- -
- 100%
- +
— Анисия. Сия. — Она произнесла имя дважды, примеряя его к тишине, пробуя на вес. — Она на пять лет младше Леонтия. Дочь Григория Егоровича, главного инженера рудника. Вы его, наверное, видели уже — кряжистый, с бакенбардами, ходит с палкой и на всех кричит. Вдовец. Жена умерла, когда Сие было три года. Он дочь любил, но любил так, как здесь умеют, — строго, без нежностей. Одел, обул, воспитал. А ласки не дал.
Она помолчала.
— Сие было десять, когда она впервые сбежала. Не из дома — из школы. Ушла с уроков и пошла по Кишке. Не знаю, что её погнало. Может, детское любопытство. Может, слухи о диком мальчике, который живёт один в мёртвом посёлке. А может, — она посмотрела на меня внимательно, — что-то другое, чему названия нет. Она сама мне потом говорила: «Я шла, и было ощущение, что меня зовут. Не голосом — глухой внутренней тягой. Как если бы там, в Груманте, лежал магнит, а у меня под рёбрами — железка». Десятилетняя девочка так не говорит.

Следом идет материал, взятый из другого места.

-- ==== Sys2Proof/Machine/Bits.lean ====
section
/-! DEFINITION. Byte orders, bit fields and sparse tables (00 R7 to R9). -/

namespace Sys2Proof.Machine

/-- The low n bytes of v, least significant first (R7). -/
def leBytes : Nat → Nat → Bytes
  | 0, _ => []
  | n + 1, v => BitVec.ofNat 8 v :: leBytes n (v / 256)

/-- The low n bytes of v, most significant first (R8). -/
def beBytes (n v : Nat) : Bytes := (leBytes n v).reverse

/-- The number a little-endian byte string spells. -/
def leNat : Bytes → Nat
  | [] => 0
  | b :: bs => b.toNat + 256 * leNat bs

/-- The number a big-endian byte string spells. -/
def beNat (bs : Bytes) : Nat := bs.foldl (fun a b => a * 256 + b.toNat) 0

/-- n bytes of a string from byte `off`; short where the string ends. -/
def cut {α : Type} (xs : List α) (off n : Nat) : List α := (xs.drop off).take n

/-- The little-endian field of n bytes at byte `off`. -/
def leAt (bs : Bytes) (off n : Nat) : Nat := leNat (cut bs off n)
/-- The big-endian field of n bytes at byte `off`. -/
def beAt (bs : Bytes) (off n : Nat) : Nat := beNat (cut bs off n)

/-- Bits [hi:lo] of a number (R7). -/
def bitsOf (v hi lo : Nat) : Nat := (v >>> lo) % 2 ^ (hi + 1 - lo)
/-- Bit k of a number. -/
def bitOf (v k : Nat) : Bool := v.testBit k

/-- A string padded with zero bytes to n bytes, or cut to n. -/
def padTo (n : Nat) (bs : Bytes) : Bytes := (bs ++ List.replicate (n - bs.length) 0).take n

/-- The smallest multiple of m that is at least n. -/
def roundUp (n m : Nat) : Nat := (n + m - 1) / m * m
/-- n / m rounded up. -/
def divUp (n m : Nat) : Nat := (n + m - 1) / m

/-- b as 0 or 1. -/
def bit (b : Bool) : Nat := if b then 1 else 0

/-! ## Sparse tables -/

/-- The entry of key k, if listed. -/
def sfind {α : Type} : Sparse α → Nat → Option α
  | [], _ => none
  | (j, x) :: m, k => if j = k then some x else sfind m k

/-- The entry of key k, or the default. -/
def sget {α : Type} (m : Sparse α) (k : Nat) (d : α) : α := (sfind m k).getD d

/-- The table without key k. -/
def sdel {α : Type} (m : Sparse α) (k : Nat) : Sparse α := m.filter (fun e => e.1 ≠ k)

/-- The table with key k set to x, keys rising. -/
def sput {α : Type} : Sparse α → Nat → α → Sparse α
  | [], k, x => [(k, x)]
  | (j, y) :: m, k, x => if k < j then (k, x) :: (j, y) :: m else if k = j then (k, x) :: m else (j, y) :: sput m k x

/-- The table with key k set to x, dropping the entry where x is the default d. -/
def sset {α : Type} [DecidableEq α] (m : Sparse α) (k : Nat) (x d : α) : Sparse α := if x = d then sdel m k else sput m k x

/-! ## Lists -/

/-- Replace the first element that satisfies p. -/
def replaceFirst {α : Type} (p : α → Bool) (f : α → α) : List α → List α
  | [] => []
  | x :: xs => if p x then f x :: xs else x :: replaceFirst p f xs

/-- Replace the first element that satisfies p, or add x at the end. -/
def upsert {α : Type} (p : α → Bool) (f : α → α) (x : α) : List α → List α
  | [] => [x]
  | y :: ys => if p y then f y :: ys else y :: upsert p f x ys

/-- Insert into a list sorted by `le`, after its equals. -/
def insertBy {α : Type} (le : α → α → Bool) (x : α) : List α → List α
  | [] => [x]
  | y :: ys => if le y x then y :: insertBy le x ys else x :: y :: ys

/-- Sort by insertion; stable. -/
def sortBy {α : Type} (le : α → α → Bool) (xs : List α) : List α := xs.foldl (fun acc x => insertBy le x acc) []

/-- Add x to a list that holds no repeats. -/
def addNew {α : Type} [DecidableEq α] (x : α) (xs : List α) : List α := if x ∈ xs then xs else xs ++ [x]

/-- The list with entry k replaced, if it has one. -/
def setAt {α : Type} (xs : List α) (k : Nat) (x : α) : List α := xs.set k x

/-- Split into pieces of n; `fuel` bounds their number. -/
def chunksGo {α : Type} : Nat → Nat → List α → List (List α)
  | 0, _, _ => []
  | f + 1, n, xs => if xs.isEmpty then [] else xs.take n :: chunksGo f n (xs.drop n)

/-- Split into pieces of n, the last perhaps shorter. -/
def chunks {α : Type} (n : Nat) (xs : List α) : List (List α) := chunksGo xs.length (max n 1) xs

/-- The largest of a list, or d. -/
def maxOf (xs : List Nat) (d : Nat := 0) : Nat := xs.foldl max d
/-- The sum of a list. -/
def sumOf (xs : List Nat) : Nat := xs.foldl (· + ·) 0

/-! ## Bit strings -/

/-- The bits of a byte string in R9's order: bit k mod 8 of byte k / 8. -/
def bitsOfBytes (bs : Bytes) : List Bool := bs.flatMap (fun b => (List.range 8).map (fun k => b.getLsbD k))

/-- The number whose bit j is the j-th bit of the list. -/
def natOfBits : List Bool → Nat
  | [] => 0
  | b :: bs => bit b + 2 * natOfBits bs

/-- w bits of v, bit 0 first. -/
def bitsOfNat : Nat → Nat → List Bool
  | 0, _ => []
  | w + 1, v => (v % 2 = 1) :: bitsOfNat w (v / 2)

/-- The bytes a bit stream fills from bit 0 of byte 0 upward; the last byte is filled with zeros (R9). -/
def bytesOfBits (bs : List Bool) : Bytes := (chunks 8 bs).map (fun c => BitVec.ofNat 8 (natOfBits c))

/-- The lowest set bit of a non-zero number: its index. `fuel` bounds the search. -/
def ctzGo : Nat → Nat → Nat
  | 0, _ => 0
  | f + 1, n => if n % 2 = 1 then 0 else 1 + ctzGo f (n / 2)

/-- Index of the lowest set bit; 0 for 0. -/
def ctz (n : Nat) : Nat := if n = 0 then 0 else ctzGo (n.log2 + 1) n

/-- Indices below n of the set bits of v. -/
def onesOf (n v : Nat) : List Nat := (List.range n).filter (fun k => v.testBit k)

/-- How many bits below n of v are set. -/
def popcount (n v : Nat) : Nat := (onesOf n v).length

/-- ⌊log2⌋ of n, with 0 for 0 and 1. -/
def ilog2 (n : Nat) : Nat := n.log2
/-- ⌈log2⌉ of n. -/
def clog2 (n : Nat) : Nat := if n ≤ 1 then 0 else (n - 1).log2 + 1

/-- floor of the square root: one bit of the answer per unit of fuel. -/
def isqrtGo : Nat → Nat → Nat → Nat
  | 0, _, r => r
  | f + 1, n, r => let r' := r + 2 ^ f; isqrtGo f n (if r' * r' ≤ n then r' else r)

/-- ⌊√n⌋. -/
def isqrt (n : Nat) : Nat := isqrtGo (n.log2 / 2 + 1) n 0

end Sys2Proof.Machine
end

— Но она сказала именно так, — произнёс я.
— Именно так. — Агафия взяла вторую конфету, но есть не стала — покатала в пальцах. — Она дошла до Груманта одна. В минус тридцать. Её хватились, конечно, подняли тревогу. Я сама участвовала в поисках. И нашли её у того самого барака. Они сидели рядом на пороге — Сия и Леонтий, — и он что-то ей показывал в небе. Я подбегаю, кричу: «Сия! Ты с ума сошла?!» А она оборачивается ко мне — спокойная, домашняя, точно на лавочке у подъезда, — и говорит: «Агафия Петровна, не кричите… Мы на звёзды смотрим. Лёня говорит, что звёзды — это угольная пыль, которую рассыпали по небу, когда земля только родилась».
Агафия замолчала.
За окном медленно, почти незаметно умирал короткий полярный день. Я думал о двух детях на пороге мёртвого барака: мальчике, который рос в тишине и говорил с землёй, и девочке, у которой под рёбрами была железка, и которую тянуло к нему поперёк снега, мороза и здравого смысла.

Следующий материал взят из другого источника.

-- ==== Sys2Proof/Machine/Select.lean ====
section
/-! DEFINITION. Selection: Seif lists, thresholds, random-k, candidate lists and index sections (07_selection.md). -/

namespace Sys2Proof.Machine

/-- The candidate's value is a NaN. -/
def Cand.isNaN (a : Cand) : Bool := 0x7F800000 < a.mag

/-- The order of R154: larger magnitude, then lower offset; a NaN never precedes another value (05 R119, R120). -/
def Cand.precedes (a b : Cand) : Bool :=
  if a.isNaN = b.isNaN then b.mag < a.mag || (a.mag = b.mag && a.offset < b.offset) else b.isNaN

/-- Insert into a list kept in precedence order. -/
def seifInsert (c : Cand) : List Cand → List Cand
  | [] => [c]
  | e :: es => if c.precedes e then c :: e :: es else e :: seifInsert c es

/-- Offer a candidate (R157): zeros are refused (R155), so are candidates that do not follow the bound. -/
def seifOffer (cap : Nat) (bound : Option Cand) (s : List Cand) (c : Cand) : List Cand :=
  if c.mag = 0 then s
  else if (match bound with | some b => !b.precedes c | none => false) then s
  else (seifInsert c s).take cap

/-- Merge list b into list a (R157). -/
def seifMerge (cap : Nat) (bound : Option Cand) (a b : List Cand) : List Cand := b.foldl (seifOffer cap bound) a

/-- The candidate of one element: |v| as FP32 bits [30:0]. -/
def candOf (offset : Nat) (w : W32) : Cand := ⟨w.toNat % 2 ^ 31, offset⟩

/-- Capacity of pass p (R157). -/
def seifCap (k p : Nat) : Nat := min 64 (k - 64 * p)
/-- Number of passes of SEL_K (R159). -/
def selPassesOf (k : Nat) : Nat := divUp k 64

/-- The bin of a non-zero finite value (R161). -/
def threshBinOf (w : W32) : Nat := bitsOf w.toNat 30 20

/-- The target count of THRESH (R162). -/
def threshTarget (elements density : Nat) : Nat := max 1 (elements * density / 65536)

/-- Scan the bins from `b` downward until the count reaches the target (R162, R163): the bin and the count at and above it. -/
def threshScan (hist : Sparse Nat) (target : Nat) : Nat → Nat → Option (Nat × Nat)
  | 0, acc => let a := acc + sget hist 0 0; if target ≤ a then some (0, a) else none
  | b + 1, acc => let a := acc + sget hist (b + 1) 0; if target ≤ a then some (b + 1, a) else threshScan hist target b a

/-- RANDK's test of one element (R164). -/
def randkSelected (seed gen density idx step rank : Nat) (shared : Bool) (w : W32) : Bool :=
  w.toNat % 2 ^ 31 ≠ 0 && sandgrain16 seed gen purposeRandk idx step (if shared then 0 else rank) < density

/-- The 8-byte candidate entries of R165. -/
def candBytes (cs : List Cand) : Bytes := cs.flatMap (fun c => leBytes 4 c.mag ++ leBytes 4 c.offset)

/-- Candidates from their entries. -/
def candsOf (bs : Bytes) : List Cand := (chunks 8 bs).map (fun c => ⟨leAt c 0 4 % 2 ^ 31, leAt c 4 4⟩)

/-- Add one entry to a combination: per offset the larger MAG (R166). -/
def pguAdd (s : List Cand) (c : Cand) : List Cand :=
  match s.find? (fun e => e.offset = c.offset) with
  | some e => if e.mag < c.mag then seifInsert c (s.filter (fun e => e.offset ≠ c.offset)) else s
  | none => seifInsert c s

/-- Combine two candidate lists (R166). Entries of magnitude 0 count as any other key. -/
def pguCombine (k : Nat) (a b : List Cand) : List Cand := (b.foldl pguAdd a).take k

/-! ## Index sections (R170) -/

/-- The LIST form: gaps of ascending offsets in a block of 2^lg elements. -/
def listSection (lg : Nat) : Int → List Nat → List Bool
  | _, [] => []
  | prev, o :: os =>
    let g := ((o : Int) - prev - 1).toNat
    (if g ≤ 14 then bitsOfNat 4 g else bitsOfNat 4 15 ++ bitsOfNat lg g) ++ listSection lg o os

/-- The MAP form. -/
def mapSection (block : Nat) (os : List Nat) : List Bool := (List.range block).map (fun i => i ∈ os)

/-- The index section and whether it is a MAP: LIST when its length is below BLOCK (R170). -/
def indexSection (block : Nat) (os : List Nat) : List Bool × Bool :=
  if os.isEmpty then ([], false)
  else
    let l := listSection (clog2 block) (-1) os
    if l.length < block then (l, false) else (mapSection block os, true)

/-- Read n gaps; answers the offsets and the bits left, or none where an offset passes BLOCK − 1 or bits run out. -/
def readList (block : Nat) : Nat → Int → List Bool → Option (List Nat × List Bool)
  | 0, _, bs => some ([], bs)
  | n + 1, prev, bs =>
    if bs.length < 4 then none
    else
      let g4 := natOfBits (bs.take 4)
      let lg := clog2 block
      let esc := g4 = 15
      if esc && bs.length < 4 + lg then none
      else
        let g := if esc then natOfBits (cut bs 4 lg) else g4
        let o := (prev + 1 + g).toNat
        if block ≤ o then none
        else match readList block n o (bs.drop (if esc then 4 + lg else 4)) with
          | some (os, rest) => some (o :: os, rest)
          | none => none

/-- Read an index section of n offsets. -/
def readIndex (block n : Nat) (isMap : Bool) (bs : List Bool) : Option (List Nat × List Bool) :=
  if n = 0 then some ([], bs)
  else if isMap then
    if bs.length < block then none
    else
      let os := (List.range block).filter (fun i => bs.getD i false)
      if os.length = n then some (os, bs.drop block) else none
  else readList block n (-1) bs

end Sys2Proof.Machine
end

— С этого всё и началось, — сказала наконец Агафия. — С этого дня они стали неразлучны. Двое детей — и небо над ними из угольной пыли.
Она встала, подошла к шкафчику и достала оттуда старый фотоальбом — чёрный, с выцветшей надписью «Фото» на обложке — и положила передо мной.
— Вот. Это единственный снимок, который у меня остался.
Я открыл альбом.
Фотография была цветная, но краски уже пожухли, ушли в желтизну и синеву. На снимке — двое подростков. Парень лет пятнадцати в расстёгнутой штормовке поверх чёрного свитера, прислонившийся плечом к стене барака. Лицо жёсткое, скуластое, с тёмными бровями, сведёнными к переносице. Взгляд — в объектив, прямой, тяжёлый — взгляд человека, которого фотографируют против его воли, но который не отворачивается из принципа.
Девочка лет двенадцати, с двумя косичками, сидит на перевёрнутом ведре рядом с ним и смотрит не в камеру, а на него. И в этом взгляде — всё. Обожание — да. Но не только. Что-то более глубокое и тёмное. Она уже понимала: она смотрит на свою судьбу — и не могла отвести глаз.
Я смотрел на снимок и не мог сразу сказать, что именно меня держит. Что-то в лице парня — в линии скул, в том, как посажены глаза. Я уже видел это, совсем недавно, но не мог поймать, где именно, и ощущение осело на дне памяти и затихло там.
— Это кто снимал? — спросил я.
— Август, — сказала Агафия.
Я не сразу нашёлся.
— Да, да. Август тогда приезжал в Баренцбург впервые — молодой, двадцать пять лет, только из института. Приехал с научной экспедицией, изучал возможность развития туризма. Сделал этот снимок. — Она забрала альбом и вернула его в шкафчик. — Потом, через много лет, он женится на Сие. Закономерность.
Она произнесла это слово ровно, без интонации — как диагноз.
— Чем они занимались там, в Груманте? — спросил я.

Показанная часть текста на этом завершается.